-
Notifications
You must be signed in to change notification settings - Fork 1.9k
Description
Describe the bug
When trying to write a column that is of type List that contains a Struct, the parquet writer throws an error Error: ParquetError(General("Incorrect number of rows, expected 4 != 0 rows")).
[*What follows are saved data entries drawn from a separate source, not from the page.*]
-- ==== Sys2Proof/Tests/Slice0.lean ====
section
/-! SUPPORT. The model's own tests. Every expected frame and response is from 95_test_vectors.md (its number in the comment) or
written out from 30_encoding.md; then the witnesses that the statements' hypotheses can be met. -/

-- One thread at a time: the many kernel evaluations below, run side by side, would not fit the check's memory limit.
set_option Elab.async false

namespace Sys2Proof.Tests

open Sys2Proof.Machine

/-- A unit fresh from reset with one frame on its `CMD` port. -/
def unitWith (f : Frame) : State := { State.reset with cmd := [f] }

/-- The same, with one answer on the `RNG` port. -/
def unitRng (f : Frame) (a : RngAnswer) : State := { State.reset with cmd := [f], rng := [a] }

/-- The responses delivered after one step. -/
def responses (s : State) : List Frame :=
  match step s with
  | .next t => t.rsp
  | .fault _ => []
  | .refused _ => []

/-- `n` copies of a byte. -/
def times (n : Nat) (b : Byte) : Frame := List.replicate n b

theorem length_times (n : Nat) (b : Byte) : (times n b).length = n := List.length_replicate

/-- `n` consecutive bytes from `b` on. -/
def run (n b : Nat) : Frame := (List.range n).map fun i => byteOf (b + i)

/-- An example share of V112, index and repeated payload. -/
def share (x y : Byte) : Frame := x :: times 32 y

/-- A full share with the envelope `EE*80` (V174). -/
def full (x y : Byte) : Frame := share x y ++ times 80 0xEE#8

/-! ### Ill-formed terms are refused -/

theorem smoke_peval : wellFormed (.peval 0x01#8 (times 256 0x00#8)) = false := by decide +kernel
theorem smoke_ksplit : wellFormed (.ksplit 0x0001#16 0x0001#16 (times 31 0x00#8)) = false := by decide +kernel
theorem smoke_lagr0 : wellFormed (.lagr0 (List.replicate 256 (0x01#8, 0x00#8))) = false := by decide +kernel
theorem smoke_record_length : wellFormed (.kcomb [times 256 0x00#8]) = false := by decide +kernel
theorem smoke_record_count : wellFormed (.dedup (List.replicate 65536 [])) = false := by
  simp only [wellFormed, recordsFit, List.length_replicate]
  decide
theorem smoke_valcomb : wellFormed (.valcomb .keyShare [times 256 0x00#8]) = false := by decide +kernel
theorem smoke_kframe : wellFormed (.kframe 0x01#8 (times 33 0x00#8)) = false := by decide +kernel
theorem smoke_kunframe : wellFormed (.kunframe (times 256 0x00#8)) = false := by decide +kernel
theorem smoke_fframe_envelope : wellFormed (.fframe (times 79 0x00#8) []) = false := by decide +kernel
theorem smoke_fframe_keyshare : wellFormed (.fframe (times 80 0x00#8) [times 32 0x00#8]) = false := by decide +kernel
theorem smoke_fframe_count : wellFormed (.fframe (times 80 0x00#8) (List.replicate 65536 (times 33 0x00#8))) = false := by
  have h : (decide (65536 ≤ 65535)) = false := by decide
  simp only [wellFormed, List.length_replicate, h, Bool.and_false, Bool.false_and]
theorem smoke_funframe : wellFormed (.funframe [times 256 0x00#8]) = false := by decide +kernel
theorem smoke_fsplit_key : wellFormed (.fsplit 0x0001#16 0x0001#16 (times 33 0x00#8) (times 80 0x00#8)) = false := by decide +kernel
theorem smoke_fsplit_envelope : wellFormed (.fsplit 0x0001#16 0x0001#16 (times 32 0x00#8) (times 81 0x00#8)) = false := by decide +kernel
theorem smoke_fcomb : wellFormed (.fcomb [times 256 0x00#8]) = false := by decide +kernel

/-! ### Decoding: frames written out from R71 to R75 and R80 -/

/-- V11. -/
theorem decode_gfadd : decode [0x01#8, 0x57#8, 0x83#8] = .ok (.gfadd 0x57#8 0x83#8) := by rfl
/-- V21. -/
theorem decode_gfmul : decode [0x02#8, 0x57#8, 0x83#8] = .ok (.gfmul 0x57#8 0x83#8) := by rfl
/-- V36. -/
theorem decode_gfinv : decode [0x03#8, 0x53#8] = .ok (.gfinv 0x53#8) := by rfl
/-- V45. -/
theorem decode_peval :
    decode [0x10#8, 0x03#8, 0x02#8, 0x2A#8, 0x01#8, 0x02#8] = .ok (.peval 0x02#8 [0x2A#8, 0x01#8, 0x02#8]) := by rfl
/-- V105: `n` = 256, `k` = 1, low byte first. -/
theorem decode_ksplit : decode (0x11#8 :: 0x00#8 :: 0x01#8 :: 0x01#8 :: 0x00#8 :: times 32 0x2A#8) =
    .ok (.ksplit 0x0100#16 0x0001#16 (times 32 0x2A#8)) := by rfl
/-- V77. -/
theorem decode_lagr0 : decode [0x20#8, 0x02#8, 0x01#8, 0x29#8, 0x02#8, 0x20#8] =
    .ok (.lagr0 [(0x01#8, 0x29#8), (0x02#8, 0x20#8)]) := by rfl
/-- R75 with records of one and two bytes. -/
theorem decode_kcomb : decode [0x21#8, 0x02#8, 0x00#8, 0x01#8, 0xAA#8, 0x02#8, 0xBB#8, 0xCC#8] =
    .ok (.kcomb [[0xAA#8], [0xBB#8, 0xCC#8]]) := by rfl
/-- V4. -/
theorem decode_valsplit : decode [0x30#8, 0x05#8, 0x00#8, 0x06#8, 0x00#8] = .ok (.valsplit 0x0005#16 0x0006#16) := by rfl
/-- R75, kind 1. -/
theorem decode_valcomb : decode [0x31#8, 0x01#8, 0x01#8, 0x00#8, 0x01#8, 0x07#8] = .ok (.valcomb .fullShare [[0x07#8]]) := by rfl
/-- V147. -/
theorem decode_dedup : decode [0x32#8, 0x04#8, 0x00#8, 0x00#8, 0x01#8, 0x01#8, 0x00#8, 0x02#8, 0x01#8, 0x00#8] =
    .ok (.dedup [[], [0x01#8], [], [0x01#8, 0x00#8]]) := by rfl
/-- V150. -/
theorem decode_kframe : decode (0x33#8 :: 0x05#8 :: run 32 0) = .ok (.kframe 0x05#8 (run 32 0)) := by decide +kernel
/-- V156. -/
theorem decode_kunframe : decode [0x34#8, 0x02#8, 0x01#8, 0x2B#8] = .ok (.kunframe [0x01#8, 0x2B#8]) := by rfl
/-- V177. -/
theorem decode_fframe : decode (0x40#8 :: 0x02#8 :: 0x00#8 :: (run 80 0x80 ++ share 0x00#8 0x11#8 ++ share 0x01#8 0x12#8)) =
    .ok (.fframe (run 80 0x80) [share 0x00#8 0x11#8, share 0x01#8 0x12#8]) := by decide +kernel
/-- V172. -/
theorem decode_funframe : decode [0x41#8, 0x00#8, 0x00#8] = .ok (.funframe []) := by rfl
/-- V178. -/
theorem decode_fsplit : decode (0x42#8 :: 0x02#8 :: 0x00#8 :: 0x01#8 :: 0x00#8 :: (run 32 0x10 ++ run 80 0x80)) =
    .ok (.fsplit 0x0002#16 0x0001#16 (run 32 0x10) (run 80 0x80)) := by decide +kernel
/-- R75 with one record. -/
theorem decode_fcomb : decode [0x43#8, 0x01#8, 0x00#8, 0x02#8, 0x09#8, 0x08#8] = .ok (.fcomb [[0x09#8, 0x08#8]]) := by rfl
/-- V184, V188, V189, V190. -/
theorem decode_illegal : [[0x04#8, 0x01#8, 0x02#8], [0x44#8], [0xFF#8, 0x01#8, 0x02#8], [0x81#8, 0x01#8, 0x02#8]].all
    (fun f => decide (decode f = .error .illegalOpcode)) = true := by decide +kernel
/-- V182, V191, V193, V73, V142, V148, V149, V195, V196, V197, V198, V199. -/
theorem decode_bad_frame : [[], [0x01#8], [0x01#8, 0x02#8, 0x03#8, 0x04#8], [0x10#8, 0x02#8, 0x05#8, 0x01#8],
    [0x31#8, 0x02#8, 0x00#8, 0x00#8], [0x32#8, 0x02#8, 0x00#8, 0x02#8, 0x01#8, 0xAA#8],
    [0x32#8, 0x01#8, 0x00#8, 0x02#8, 0x01#8, 0xAA#8, 0x00#8], [0x21#8, 0x01#8, 0x00#8, 0x05#8, 0x01#8, 0x02#8],
    [0x21#8, 0x01#8, 0x00#8, 0x01#8, 0x02#8, 0x03#8], [0x21#8, 0x01#8, 0x00#8], [0x21#8, 0x00#8],
    [0x21#8, 0x00#8, 0x00#8, 0x00#8]].all (fun f => decide (decode f = .error .badFrame)) = true := by decide +kernel
/-- Every row of the opcode table, as the host numbers its bits. -/
theorem table_words_decode : (allOpcodes.map opcodeByte).all
    (fun b => ((decodeTableWord 8 b.toNat).map fun i => opcodeByte (opcode i)) == some b) = true := by decide +kernel
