-- ==== Sys2Proof/Machine/State.lean ====
section
/-! DEFINITION. The state of the block: the register file, what the rules name beside it, the queue of waiting
commands, and the state right after reset. All of it is plain data. -/

namespace Sys2Proof
namespace Machine

/-- Why a step stops with a fault. No command of this model raises one: every event of the part is a next state
(R63, R69, R115, R121). -/
inductive Fault where
  /-- Raised by nothing: the type must have a name for a fault, and the part has none. Safe. -/
  | none
  deriving DecidableEq, Repr

/-- Why a step has no meaning. -/
inductive Refusal where
  /-- Raised by an arm of exec without a meaning; every arm has one, so nothing raises it. Safe. -/
  | notModelled (mnemonic : String)
  deriving DecidableEq, Repr

/-- Register words by address; addresses rise strictly and no entry holds its register's table value (R342). -/
abbrev Regs := List (Nat × Word)

/-- An exact complex value: a record divided by a range ratio (R193). -/
structure CxQ where
  re : Rat
  im : Rat
  deriving DecidableEq, Repr

/-- Sample tags of Table SC-4. -/
inductive Tag where
  | valid | priming | ranged | blanked | frozen | spare | interp | coefNew
  deriving DecidableEq, Repr

/-- One record of the channelizer (R184). -/
structure Rec where
  v : Cx
  tag : Tag
  rng : Nat
  deriving DecidableEq, Repr

/-- The 80 records of one sensed electrode in one slot, with the lane that sensed it (R184). `elec` is the sense
electrode; under ganging it is the lane's first electrode and `gang` is true (R141). `ratio` is the divisor of its range in 1/4,096 (R285). -/
structure ElecRecs where
  elec : Nat
  lane : Nat
  gang : Bool
  ratio : Nat
  recs : List Rec
  deriving DecidableEq, Repr

/-- One lane's slot check value (R299): the raw bin-239 value in 1/16 LSB, the stuck condition, the divisor. -/
structure Health where
  lane : Nat
  x : Cx
  stuck : Bool
  ratio : Nat
  deriving DecidableEq, Repr

/-- The regular entries M0 to LS are 0 to 7 (R164); injected slots have their index; calibration slots their number. -/
inductive SlotKind where
  | regular (entry : Nat)
  | injected (i : Nat)
  | cal (k : Nat)
  deriving DecidableEq, Repr

/-- A slot's records on their way to the Cloche and the Trellis (R187). `cut` marks the records of a slot that was frozen
or blanked and runs again (R47, R150): nothing uses them. -/
structure SlotRecs where
  due : Nat
  frame : Nat
  kind : SlotKind
  elecs : List ElecRecs
  health : List Health
  cut : Bool
  deriving DecidableEq, Repr

inductive FrameKind where
  | baseline | reentry | regular | repetition
  deriving DecidableEq, Repr

/-- A tone-table entry (Tables RK-13 and RK-14): words A and B. -/
structure Tone where
  a : Word
  b : Word
  deriving DecidableEq, Repr

/-- A frame whose records have not all arrived (R187): its number and kind, the HCPOS of the first hc of its mutual
slots, the records taken, and what its boundary fixed for it: group delay, SCPH, the filter change, whether it is
replaced (R304) or kept by the resampler (R194), the plan, the drives failed, and the settings in force. -/
structure FrameCtx where
  no : Nat
  kind : FrameKind
  starts : List (Nat × Nat)
  got : List SlotRecs
  gdly : Nat
  scph : Nat
  coefNew : Bool
  replaced : Bool
  keep : Bool
  tones : List Tone
  gbin : Nat
  dflt : List Nat
  regs : Regs
  deriving DecidableEq, Repr

/-- Power phases (R22, R32, R121). `qualifying` waits for VPH_QUALIFIED; `resetCircuit` is the short step 1. -/
inductive PowerPhase where
  | qualifying | softStart | resetCircuit | on | thermalHeld | foldbackOpen | regboHeld
  deriving DecidableEq, Repr

/-- The supply: the phase, the limiter, the comparators, a deferred thermal shutdown, the host's pull on ATTN, and the
hc, fast-ticker period and cause of the last reset (R121). -/
structure Power where
  phase : PowerPhase
  limit : Bool
  vphLow : Bool
  warm : Bool
  deferred : Bool
  attnHost : Bool
  lastReset : Option (Nat × Nat × Nat)
  deriving DecidableEq, Repr

/-- What a relock of the delay line is for (R43, R47, R48, R120). -/
inductive Relock where
  | first | frozenSlot | period | dormantExit
  deriving DecidableEq, Repr

/-- HCLK: its first edge seen, lock and relock (`lockAt` is the hc at which a relock completes), the declaration in force
(0: none) and the staged one, and the stop in progress with its absence in fast-ticker periods; `stops` and `cum` are
the stops and the absence of the slot or period under way. The code last changed on hc `lineAt` (R43); a measurement of
R52 under way began at hc `measFrom`. -/
structure Clock where
  seen : Bool
  lock : Bool
  relock : Option Relock
  decl : Nat
  staged : Option Nat
  stopped : Bool
  stops : Nat
  tripped : Bool
  absence : Nat
  cum : Nat
  lockAt : Nat
  lineAt : Nat
  measFrom : Nat
  deriving DecidableEq, Repr

/-- An anchor of R248. -/
structure Anchor where
  hc : Nat
  tsc : Nat
  acc : Nat
  half : Bool
  decl : Nat
  deriving DecidableEq, Repr

structure TimeBase where
  run : Bool
  hcpos : Nat
  tsc : Nat
  acc : Nat
  slewRem : Nat
  held : Nat
  counted : Bool
  anchors : List Anchor
  lost : Bool
  jumped : Bool
  est : Bool
  measured : Bool
  floor : Nat
  deriving DecidableEq, Repr

/-- SYS.STAT.MODE (R14): start-up is code 0. -/
inductive Mode where
  | startup | active | watch | dormant | service
  deriving DecidableEq, Repr

/-- The stages of a DORMANT exit (R120). -/
inductive ExitStage where
  | none | waitClock | relock | settle | reentry
  deriving DecidableEq, Repr

/-- What waits for a reference to settle (R113, R114, R163). -/
inductive RefWait where
  | none | startup | exit | scan
  deriving DecidableEq, Repr

structure ModeCtl where
  mode : Mode
  step : Nat
  exit : ExitStage
  entering : Bool
  code : Nat
  arg : Nat
  busy : Bool
  done : Bool
  badcmd : Bool
  badstate : Bool
  badarg : Bool
  held : Option Nat
  due : Option Nat
  auto : Option Mode
  resetAt : Option Nat
  refUse : Nat
  refRdy : Bool
  refDue : Bool
  refWait : RefWait
  refIn : Bool
  refBad : Bool
  wake : Bool
  wakeKept : Bool
  ageFrom : Nat
  age : Nat
  cause : Nat
  outMask : Nat
  quarter : Nat
  halted : Bool
  stepAt : Option Nat
  debugUps : Bool
  boundaries : Nat
  epochOwed : Bool
  calBusy : Bool
  syncDue : Bool
  idleAt : Option Nat
  deriving DecidableEq, Repr

/-- The answer a request waits for (R57, R64, R67). -/
inductive RespKind where
  | answer | notice | copy
  deriving DecidableEq, Repr

/-- A READ that still waits for earlier posted words (R67). -/
structure ReadReq where
  addr : Word
  count : Nat
  inc : Bool
  deriving DecidableEq, Repr

/-- An accepted request, or a waiting notice, in arrival order. `after` counts the posted words it still waits for;
`ready` is the hc at which it is ready, once known; `shown` says that it has become an ATTN cause (R77). -/
structure Resp where
  kind : RespKind
  tag : Nat
  rcode : Nat
  resent : Bool
  h1 : Word
  payload : List Word
  read : Option ReadReq
  after : Nat
  ready : Option Nat
  shown : Bool
  deriving DecidableEq, Repr

/-- A frame the device sent, with the hc of its first preamble bit and its last CRC bit (R56, R58). -/
structure DevFrame where
  h0 : Word
  h1 : Word
  payload : List Word
  first : Nat
  last : Nat
  deriving DecidableEq, Repr

/-- One word in the posted-write buffer (R65, R66). `hold` marks a lowest word staged because its request covers the
whole wide value (R98), `base` the lowest address of that value on the word that commits it. -/
structure Posted where
  addr : Word
  value : Word
  hold : Bool
  base : Option Word
  deriving DecidableEq, Repr
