-- ==== Sys2Proof/Machine/Numeric.lean ====
section
/-! DEFINITION. Rounding, roots, angles and list helpers of the signal-chain rules.

Rounding is to the nearest integer with ties away from zero wherever the manual names a rule (R159, R179, R201,
R218); the same rule is taken where it names none (DEDUCED, log entry 8). Sines and roots of the formulas are
computed to a fixed number of binary digits (log entry 8). -/

namespace Sys2Proof
namespace Machine

/-- n / d to the nearest integer, ties away from zero (R179). -/
def roundDiv (n : Int) (d : Nat) : Int :=
  if 0 ≤ n then (2 * n + d) / (2 * d) else -((2 * (-n) + d) / (2 * d))

/-- A rational to the nearest integer, ties away from zero. -/
def roundRat (q : Rat) : Int := roundDiv q.num q.den

/-- ⌈n / d⌉ on naturals. -/
def ceilDiv (n d : Nat) : Nat := (n + d - 1) / d

def clampInt (lo hi x : Int) : Int := if x < lo then lo else if hi < x then hi else x

/-- Saturating 16-bit count. -/
def sat16 (n : Nat) : Nat := if n > 65535 then 65535 else n

/-- The integer square root, one binary digit a step from the bit `k` down. -/
def isqrtFrom (n : Nat) : Nat → Nat → Nat
  | 0, r => r
  | k + 1, r => if (r + 2 ^ k) * (r + 2 ^ k) ≤ n then isqrtFrom n k (r + 2 ^ k) else isqrtFrom n k r

/-- ⌊√n⌋. -/
def isqrt (n : Nat) : Nat := isqrtFrom n (Nat.log2 n / 2 + 1) 0

/-- ⌊|z|⌋ of an integer complex value (R201). -/
def floorMag (z : Cx) : Nat := isqrt z.norm2.toNat

/-- The number of binary digits kept of a magnitude in nu (log entry 8). -/
def magBits : Nat := 16

/-- |z| of an exact complex value, to `magBits` binary digits below one unit (R215). -/
def CxQ.mag (z : CxQ) : Rat :=
  let n := z.re * z.re + z.im * z.im
  (isqrt ((n * (4 ^ magBits : Nat)).floor.toNat) : Rat) / ((2 ^ magBits : Nat) : Rat)

def CxQ.zero : CxQ := { re := 0, im := 0 }
def CxQ.add (a b : CxQ) : CxQ := { re := a.re + b.re, im := a.im + b.im }
def CxQ.sub (a b : CxQ) : CxQ := { re := a.re - b.re, im := a.im - b.im }
def CxQ.scale (k : Rat) (a : CxQ) : CxQ := { re := k * a.re, im := k * a.im }
/-- An integer complex value times a rational. -/
def CxQ.ofCx (k : Rat) (a : Cx) : CxQ := { re := k * a.re, im := k * a.im }

/-- round(2π × 2^64). -/
def twoPi64 : Nat := 115904311329233965478

/-- The binary digits of sines and cosines. -/
def trigBits : Nat := 48

/-- Σ (-1)^k x^(2k+1) / (2k+1)!, in units of 2^-64, from the term t with index k. -/
def sinSeries (x2 : Nat) : Nat → Nat → Int → Int → Int
  | 0, _, _, acc => acc
  | f + 1, k, t, acc =>
    sinSeries x2 f (k + 1) (-(t * x2 / (2 ^ 64 : Nat) / ((2 * k + 2) * (2 * k + 3) : Nat))) (acc + t)

/-- sin(2π n/d) for 0 ≤ n/d ≤ 1/4, in units of 2^-trigBits. -/
def sinQuarter (n d : Nat) : Int :=
  let x := twoPi64 * n / d
  roundDiv (sinSeries (x * x / 2 ^ 64) 16 0 x 0) (2 ^ (64 - trigBits))

/-- sin(2π n/d) in units of 2^-trigBits. -/
def sinTurn (n : Int) (d : Nat) : Int :=
  let m := (n % d).toNat
  if 4 * m ≤ d then sinQuarter m d
  else if 2 * m ≤ d then sinQuarter (d - 2 * m) (2 * d)
  else if 4 * m ≤ 3 * d then -(sinQuarter (2 * m - d) (2 * d))
  else -(sinQuarter (d - m) d)

/-- cos(2π n/d) in units of 2^-trigBits. -/
def cosTurn (n : Int) (d : Nat) : Int := sinTurn (4 * n + d) (4 * d)

/-- e^(i2π n/d) in units of 2^-trigBits. -/
def cisTurn (n : Int) (d : Nat) : Cx := { re := cosTurn n d, im := sinTurn n d }

/-- The angle of z in turns, in units of 2^-bits, by bisection within the quadrant found from the signs. -/
def turnSearch (z : Cx) (bits : Nat) : Nat → Nat → Nat
  | 0, a => a
  | k + 1, a =>
    let c := a + 2 ^ k
    let w := cisTurn c (2 ^ bits)
    if 0 ≤ w.re * z.im - w.im * z.re then turnSearch z bits k c else turnSearch z bits k a

def turnOf (z : Cx) (bits : Nat) : Nat :=
  let q := if 0 ≤ z.re ∧ 0 ≤ z.im then 0 else if z.re < 0 ∧ 0 ≤ z.im then 1 else if z.re < 0 ∧ z.im < 0 then 2 else 3
  turnSearch z bits (bits - 2) (q * 2 ^ (bits - 2))

/-- The phase of z in 1/256 cycle, to the nearest, from -128 to 127 (R316). -/
def phase256 (z : Cx) : Int :=
  let k := (turnOf z 20 + 2048) / 4096 % 256
  if 128 ≤ k then (k : Int) - 256 else k

/-- The binary digits of a bit vector's value read as two's complement of `w` bits. -/
def signed (w : Nat) (v : Nat) : Int := if v % 2 ^ w < 2 ^ (w - 1) then v % 2 ^ w else (v % 2 ^ w : Int) - 2 ^ w

/-- An integer as a two's-complement word. -/
def wordOfInt (x : Int) : Word := BitVec.ofInt 16 x

/-- The field [hi:lo] of a word as a number (R3). -/
def fld (w : Word) (hi lo : Nat) : Nat := w.toNat / 2 ^ lo % 2 ^ (hi + 1 - lo)

def wbit (w : Word) (i : Nat) : Bool := w.getLsbD i

def b2n (b : Bool) : Nat := if b then 1 else 0

def w16 (n : Nat) : Word := BitVec.ofNat 16 n

/-- Word i (lowest first) of a value held as a number (R93). -/
def wordAt (n i : Nat) : Word := w16 (n / 2 ^ (16 * i))

/-- A value from its words, lowest first. -/
def ofWords : List Word → Nat
  | [] => 0
  | w :: ws => w.toNat + 65536 * ofWords ws

def getD {α : Type} (l : List α) (i : Nat) (d : α) : α := l.getD i d

def sumInt (l : List Int) : Int := l.foldl (· + ·) 0

def sumRat (l : List Rat) : Rat := l.foldl (· + ·) 0

def sumNat (l : List Nat) : Nat := l.foldl (· + ·) 0

/-- The mean of naturals to the nearest, ties away from zero (R201); none of none. -/
def meanNat? (l : List Nat) : Option Nat :=
  match l with
  | [] => none
  | _ => some (roundDiv (sumNat l) l.length).toNat

/-- The lowest free key and the pair list with a key's value replaced. -/
def setKey {β : Type} (k : Nat) (v : β) (l : List (Nat × β)) : List (Nat × β) :=
  (k, v) :: l.filter (fun p => p.1 != k)

def getKey {β : Type} (k : Nat) (l : List (Nat × β)) : Option β := (l.find? (fun p => p.1 == k)).map (·.2)

/-- A table of `n` values by index. -/
def tab {α : Type} (n : Nat) (f : Nat → α) : List α := (List.range n).map f

end Machine
end Sys2Proof
end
This seems to be a regression as this works fine in datafusion v32.0.0 but not in v33 or v34. It also works using write_json instead of write_parquet
Example dataframe:
+------------------------------------+
| filters |
+------------------------------------+
| [{filterTypeId: 3, label: LABEL3}] |
| [{filterTypeId: 2, label: LABEL2}] |
+------------------------------------+
To Reproduce
dependencies (working):
[dependencies]
tokio = { version = "1.35.1", features = ["macros"] }
datafusion = { version = "32.0.0", features = ["backtrace"] }
dependencies (broken):
[dependencies]
tokio = { version = "1.35.1", features = ["macros"] }
datafusion = { version = "33.0.0", features = ["backtrace"] }
example.json
{"filters":[{"filterTypeId":3,"label":"LABEL3"}]}
{"filters":[{"filterTypeId":2,"label":"LABEL2"}]}main.rs
use datafusion::{dataframe::DataFrameWriteOptions, error::DataFusionError, prelude::*};
#[tokio::main]
async fn main() -> Result<(), DataFusionError> {
let ctx = SessionContext::new();
let df = ctx
.read_json("example.json", NdJsonReadOptions::default())
.await?;
df.write_parquet("result", DataFrameWriteOptions::default(), None)
.await?;
Ok(())
}Expected behavior
The parquet writer supports writing this kind of datatype as in v32
Additional context
Maybe related to: apache/arrow-rs#1744
I found this issue trying to debug a different one that came up while trying to upgrade from v32 to v34. If the struct contains a timestamp the error instead becomes a Error: Internal("Unable to send array to writer!") with a source error internal error: entered unreachable code: cannot downcast Int64 to byte array.
An example of such a df:
+---------------------------------------------------------------------------------+
| filters |
+---------------------------------------------------------------------------------+
| [{assignmentStartTs: 2023-11-11T11:11:11.000Z, filterTypeId: 3, label: LABEL1}] |
| [{assignmentStartTs: 2023-11-11T11:11:11.000Z, filterTypeId: 2, label: LABEL2}] |
+--------------------------------------------------------------------------------+
I tried to debug this issue myself looking into the arrow-rs implementation however I didn't manage to find the relevant commit that could have changed this behavior. Also I wasn't sure if I should open the bug in this project or in the arrow-rs project so I hope this is ok 😃.